• [ABOUT THIS EXERCISE]: Filter the records below down to lines containing "Prop".

-------- RECORDS FOR PROCESSING --------

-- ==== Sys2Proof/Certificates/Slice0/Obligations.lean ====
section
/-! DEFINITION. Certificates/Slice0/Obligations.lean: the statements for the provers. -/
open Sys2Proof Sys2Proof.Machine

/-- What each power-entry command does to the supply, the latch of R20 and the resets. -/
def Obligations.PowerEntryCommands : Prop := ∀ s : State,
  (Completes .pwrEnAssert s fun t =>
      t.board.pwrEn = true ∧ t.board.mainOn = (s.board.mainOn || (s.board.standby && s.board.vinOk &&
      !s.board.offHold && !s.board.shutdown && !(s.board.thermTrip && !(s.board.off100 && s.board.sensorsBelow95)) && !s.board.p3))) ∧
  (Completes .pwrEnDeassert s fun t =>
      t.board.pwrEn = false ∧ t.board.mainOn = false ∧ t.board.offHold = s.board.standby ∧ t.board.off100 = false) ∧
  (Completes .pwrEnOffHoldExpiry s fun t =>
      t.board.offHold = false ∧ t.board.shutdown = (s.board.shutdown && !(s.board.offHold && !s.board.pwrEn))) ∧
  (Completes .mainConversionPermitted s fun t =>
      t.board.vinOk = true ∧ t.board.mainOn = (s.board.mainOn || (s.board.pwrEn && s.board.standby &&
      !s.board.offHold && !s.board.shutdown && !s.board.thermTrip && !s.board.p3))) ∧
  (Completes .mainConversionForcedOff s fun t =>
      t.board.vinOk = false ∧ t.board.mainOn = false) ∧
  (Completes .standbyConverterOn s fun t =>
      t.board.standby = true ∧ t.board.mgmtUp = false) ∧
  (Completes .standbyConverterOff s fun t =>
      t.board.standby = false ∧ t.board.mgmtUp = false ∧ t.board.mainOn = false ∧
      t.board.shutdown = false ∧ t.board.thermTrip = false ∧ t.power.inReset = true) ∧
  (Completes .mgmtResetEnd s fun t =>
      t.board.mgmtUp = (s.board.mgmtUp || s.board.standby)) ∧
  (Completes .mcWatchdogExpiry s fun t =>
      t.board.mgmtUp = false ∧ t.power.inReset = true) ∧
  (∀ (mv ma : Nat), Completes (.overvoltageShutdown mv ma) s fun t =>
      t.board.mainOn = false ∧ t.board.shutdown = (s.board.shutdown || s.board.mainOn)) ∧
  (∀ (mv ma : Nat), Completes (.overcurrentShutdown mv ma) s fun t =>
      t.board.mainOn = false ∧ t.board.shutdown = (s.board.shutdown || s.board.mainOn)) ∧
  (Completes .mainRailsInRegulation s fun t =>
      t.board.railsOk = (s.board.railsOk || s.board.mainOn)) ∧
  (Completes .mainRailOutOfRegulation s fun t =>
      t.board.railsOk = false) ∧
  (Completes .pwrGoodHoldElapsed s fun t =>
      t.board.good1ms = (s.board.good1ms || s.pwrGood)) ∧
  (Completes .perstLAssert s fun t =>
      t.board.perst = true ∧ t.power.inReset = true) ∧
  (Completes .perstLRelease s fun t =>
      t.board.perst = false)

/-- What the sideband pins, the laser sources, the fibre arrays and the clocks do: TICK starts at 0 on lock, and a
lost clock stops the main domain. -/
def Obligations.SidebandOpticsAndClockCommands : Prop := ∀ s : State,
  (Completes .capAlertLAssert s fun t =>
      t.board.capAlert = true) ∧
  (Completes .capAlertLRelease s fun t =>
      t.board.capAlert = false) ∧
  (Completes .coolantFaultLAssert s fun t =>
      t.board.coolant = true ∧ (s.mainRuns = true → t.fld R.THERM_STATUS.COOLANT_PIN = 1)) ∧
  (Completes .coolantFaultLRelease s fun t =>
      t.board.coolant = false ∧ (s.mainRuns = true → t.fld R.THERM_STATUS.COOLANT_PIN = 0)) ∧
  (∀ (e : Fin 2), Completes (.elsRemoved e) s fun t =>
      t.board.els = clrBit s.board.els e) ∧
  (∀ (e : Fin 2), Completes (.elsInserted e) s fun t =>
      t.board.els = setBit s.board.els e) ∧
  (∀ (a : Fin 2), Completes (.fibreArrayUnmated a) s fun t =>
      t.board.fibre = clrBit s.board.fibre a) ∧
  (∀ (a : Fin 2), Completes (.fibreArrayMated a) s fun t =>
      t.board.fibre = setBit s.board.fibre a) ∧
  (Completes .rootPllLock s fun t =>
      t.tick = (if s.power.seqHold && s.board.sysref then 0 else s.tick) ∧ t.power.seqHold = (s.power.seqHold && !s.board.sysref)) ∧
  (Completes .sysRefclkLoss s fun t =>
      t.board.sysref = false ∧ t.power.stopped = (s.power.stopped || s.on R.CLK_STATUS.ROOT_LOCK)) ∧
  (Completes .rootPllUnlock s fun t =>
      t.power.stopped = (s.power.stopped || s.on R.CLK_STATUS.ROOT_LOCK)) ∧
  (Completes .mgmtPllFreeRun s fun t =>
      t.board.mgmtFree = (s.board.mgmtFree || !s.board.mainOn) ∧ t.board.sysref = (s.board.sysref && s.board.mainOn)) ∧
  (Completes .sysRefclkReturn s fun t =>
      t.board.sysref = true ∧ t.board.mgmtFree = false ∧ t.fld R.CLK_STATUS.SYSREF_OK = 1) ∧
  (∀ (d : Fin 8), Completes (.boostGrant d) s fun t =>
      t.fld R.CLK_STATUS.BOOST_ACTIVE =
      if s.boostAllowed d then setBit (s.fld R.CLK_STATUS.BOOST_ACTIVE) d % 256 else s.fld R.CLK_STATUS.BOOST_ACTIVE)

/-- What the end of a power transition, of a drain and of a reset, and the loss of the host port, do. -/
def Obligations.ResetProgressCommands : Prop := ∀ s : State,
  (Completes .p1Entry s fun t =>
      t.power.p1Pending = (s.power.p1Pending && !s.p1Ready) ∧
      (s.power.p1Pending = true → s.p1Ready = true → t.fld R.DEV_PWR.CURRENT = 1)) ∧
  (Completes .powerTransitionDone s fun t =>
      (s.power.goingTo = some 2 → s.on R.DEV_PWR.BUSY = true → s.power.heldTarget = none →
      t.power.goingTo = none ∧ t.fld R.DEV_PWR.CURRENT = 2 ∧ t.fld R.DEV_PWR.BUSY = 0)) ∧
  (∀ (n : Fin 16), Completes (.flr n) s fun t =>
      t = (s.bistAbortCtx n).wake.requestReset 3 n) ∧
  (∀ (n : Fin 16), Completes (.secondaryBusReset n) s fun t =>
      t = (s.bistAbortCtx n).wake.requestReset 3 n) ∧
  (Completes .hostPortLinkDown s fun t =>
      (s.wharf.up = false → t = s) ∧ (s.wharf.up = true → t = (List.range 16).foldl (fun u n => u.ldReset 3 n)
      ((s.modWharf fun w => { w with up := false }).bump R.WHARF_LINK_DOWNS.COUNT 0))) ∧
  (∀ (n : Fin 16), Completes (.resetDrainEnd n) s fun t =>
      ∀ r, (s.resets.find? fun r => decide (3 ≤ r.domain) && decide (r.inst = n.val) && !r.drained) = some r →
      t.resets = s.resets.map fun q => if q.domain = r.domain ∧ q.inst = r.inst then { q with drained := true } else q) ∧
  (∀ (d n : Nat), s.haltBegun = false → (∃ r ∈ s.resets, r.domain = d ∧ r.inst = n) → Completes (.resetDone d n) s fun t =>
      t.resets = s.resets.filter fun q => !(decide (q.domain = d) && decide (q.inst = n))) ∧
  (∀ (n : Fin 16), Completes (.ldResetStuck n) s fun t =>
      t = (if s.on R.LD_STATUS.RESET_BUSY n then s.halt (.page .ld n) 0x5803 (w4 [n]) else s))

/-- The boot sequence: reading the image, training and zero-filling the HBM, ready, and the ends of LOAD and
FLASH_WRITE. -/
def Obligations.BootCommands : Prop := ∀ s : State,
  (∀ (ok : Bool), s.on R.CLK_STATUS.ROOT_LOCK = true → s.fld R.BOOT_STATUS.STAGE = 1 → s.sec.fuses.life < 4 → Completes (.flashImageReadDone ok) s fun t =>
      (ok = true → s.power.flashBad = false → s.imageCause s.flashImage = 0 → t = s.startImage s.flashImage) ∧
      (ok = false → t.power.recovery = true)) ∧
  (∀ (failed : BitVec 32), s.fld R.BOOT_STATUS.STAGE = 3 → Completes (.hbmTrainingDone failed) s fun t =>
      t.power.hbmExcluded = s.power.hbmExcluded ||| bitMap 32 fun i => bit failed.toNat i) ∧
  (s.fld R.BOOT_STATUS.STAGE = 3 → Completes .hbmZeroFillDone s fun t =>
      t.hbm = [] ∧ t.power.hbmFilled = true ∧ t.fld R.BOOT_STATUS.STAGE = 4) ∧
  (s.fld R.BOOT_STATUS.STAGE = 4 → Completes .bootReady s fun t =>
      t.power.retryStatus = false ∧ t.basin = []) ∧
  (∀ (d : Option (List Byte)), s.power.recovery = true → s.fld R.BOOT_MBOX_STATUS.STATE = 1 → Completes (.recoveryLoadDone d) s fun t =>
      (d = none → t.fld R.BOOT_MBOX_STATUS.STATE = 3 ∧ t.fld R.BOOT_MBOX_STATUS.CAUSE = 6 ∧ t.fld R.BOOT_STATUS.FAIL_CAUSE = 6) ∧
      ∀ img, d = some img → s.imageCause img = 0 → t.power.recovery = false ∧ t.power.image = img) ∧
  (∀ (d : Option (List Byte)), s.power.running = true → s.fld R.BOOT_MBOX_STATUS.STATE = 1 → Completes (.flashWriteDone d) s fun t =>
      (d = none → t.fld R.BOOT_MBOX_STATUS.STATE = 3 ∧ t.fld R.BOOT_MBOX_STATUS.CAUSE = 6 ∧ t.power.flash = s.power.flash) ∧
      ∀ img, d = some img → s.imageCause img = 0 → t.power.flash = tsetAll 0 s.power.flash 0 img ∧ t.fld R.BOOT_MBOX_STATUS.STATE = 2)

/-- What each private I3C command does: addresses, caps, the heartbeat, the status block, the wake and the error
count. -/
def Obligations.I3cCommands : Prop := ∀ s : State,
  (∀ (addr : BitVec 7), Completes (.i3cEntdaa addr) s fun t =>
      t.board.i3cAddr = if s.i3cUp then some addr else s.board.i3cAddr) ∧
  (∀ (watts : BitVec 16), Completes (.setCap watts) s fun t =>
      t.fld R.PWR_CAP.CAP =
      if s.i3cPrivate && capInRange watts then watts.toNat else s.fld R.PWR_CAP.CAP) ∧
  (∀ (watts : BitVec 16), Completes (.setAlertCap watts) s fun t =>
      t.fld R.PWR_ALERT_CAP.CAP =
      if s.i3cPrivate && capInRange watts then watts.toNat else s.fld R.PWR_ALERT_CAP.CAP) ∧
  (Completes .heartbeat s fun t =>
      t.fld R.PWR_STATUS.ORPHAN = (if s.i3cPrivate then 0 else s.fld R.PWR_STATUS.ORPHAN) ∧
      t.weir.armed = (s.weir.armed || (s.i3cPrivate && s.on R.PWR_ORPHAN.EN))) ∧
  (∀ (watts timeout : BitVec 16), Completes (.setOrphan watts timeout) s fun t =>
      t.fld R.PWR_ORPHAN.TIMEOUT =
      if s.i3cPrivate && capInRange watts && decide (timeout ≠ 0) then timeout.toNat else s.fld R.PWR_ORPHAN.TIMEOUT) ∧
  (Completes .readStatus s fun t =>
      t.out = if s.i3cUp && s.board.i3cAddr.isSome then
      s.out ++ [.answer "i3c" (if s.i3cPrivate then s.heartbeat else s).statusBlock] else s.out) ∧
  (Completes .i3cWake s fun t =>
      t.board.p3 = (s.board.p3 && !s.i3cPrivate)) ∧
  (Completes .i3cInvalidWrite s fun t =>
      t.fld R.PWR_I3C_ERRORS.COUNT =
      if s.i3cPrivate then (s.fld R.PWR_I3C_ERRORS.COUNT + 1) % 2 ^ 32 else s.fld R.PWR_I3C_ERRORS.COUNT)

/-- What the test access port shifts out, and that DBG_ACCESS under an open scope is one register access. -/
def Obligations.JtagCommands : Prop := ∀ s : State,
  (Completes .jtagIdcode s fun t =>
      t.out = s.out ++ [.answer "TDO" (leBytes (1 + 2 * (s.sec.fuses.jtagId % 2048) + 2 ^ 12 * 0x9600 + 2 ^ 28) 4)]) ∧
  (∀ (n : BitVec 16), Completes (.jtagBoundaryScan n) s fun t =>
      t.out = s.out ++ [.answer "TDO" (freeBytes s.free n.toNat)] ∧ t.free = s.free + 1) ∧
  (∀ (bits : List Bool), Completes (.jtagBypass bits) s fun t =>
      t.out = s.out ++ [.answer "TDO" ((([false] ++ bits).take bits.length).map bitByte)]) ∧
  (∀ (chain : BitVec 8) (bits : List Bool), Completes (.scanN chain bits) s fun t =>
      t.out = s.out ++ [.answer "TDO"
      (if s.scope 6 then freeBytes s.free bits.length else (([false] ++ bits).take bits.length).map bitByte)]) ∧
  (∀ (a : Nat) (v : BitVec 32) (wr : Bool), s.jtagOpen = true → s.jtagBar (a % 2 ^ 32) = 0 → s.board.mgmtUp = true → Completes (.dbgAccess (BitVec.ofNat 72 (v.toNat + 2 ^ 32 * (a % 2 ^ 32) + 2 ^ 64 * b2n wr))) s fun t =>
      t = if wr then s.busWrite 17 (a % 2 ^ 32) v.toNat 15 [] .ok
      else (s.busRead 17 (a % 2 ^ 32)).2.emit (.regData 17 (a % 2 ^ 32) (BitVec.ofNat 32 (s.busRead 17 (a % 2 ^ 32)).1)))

--------

• [REPLY TO THE TASK]:
def Obligations.PowerEntryCommands : Prop := ∀ s : State,
def Obligations.SidebandOpticsAndClockCommands : Prop := ∀ s : State,
def Obligations.ResetProgressCommands : Prop := ∀ s : State,
def Obligations.BootCommands : Prop := ∀ s : State,
def Obligations.I3cCommands : Prop := ∀ s : State,
def Obligations.JtagCommands : Prop := ∀ s : State,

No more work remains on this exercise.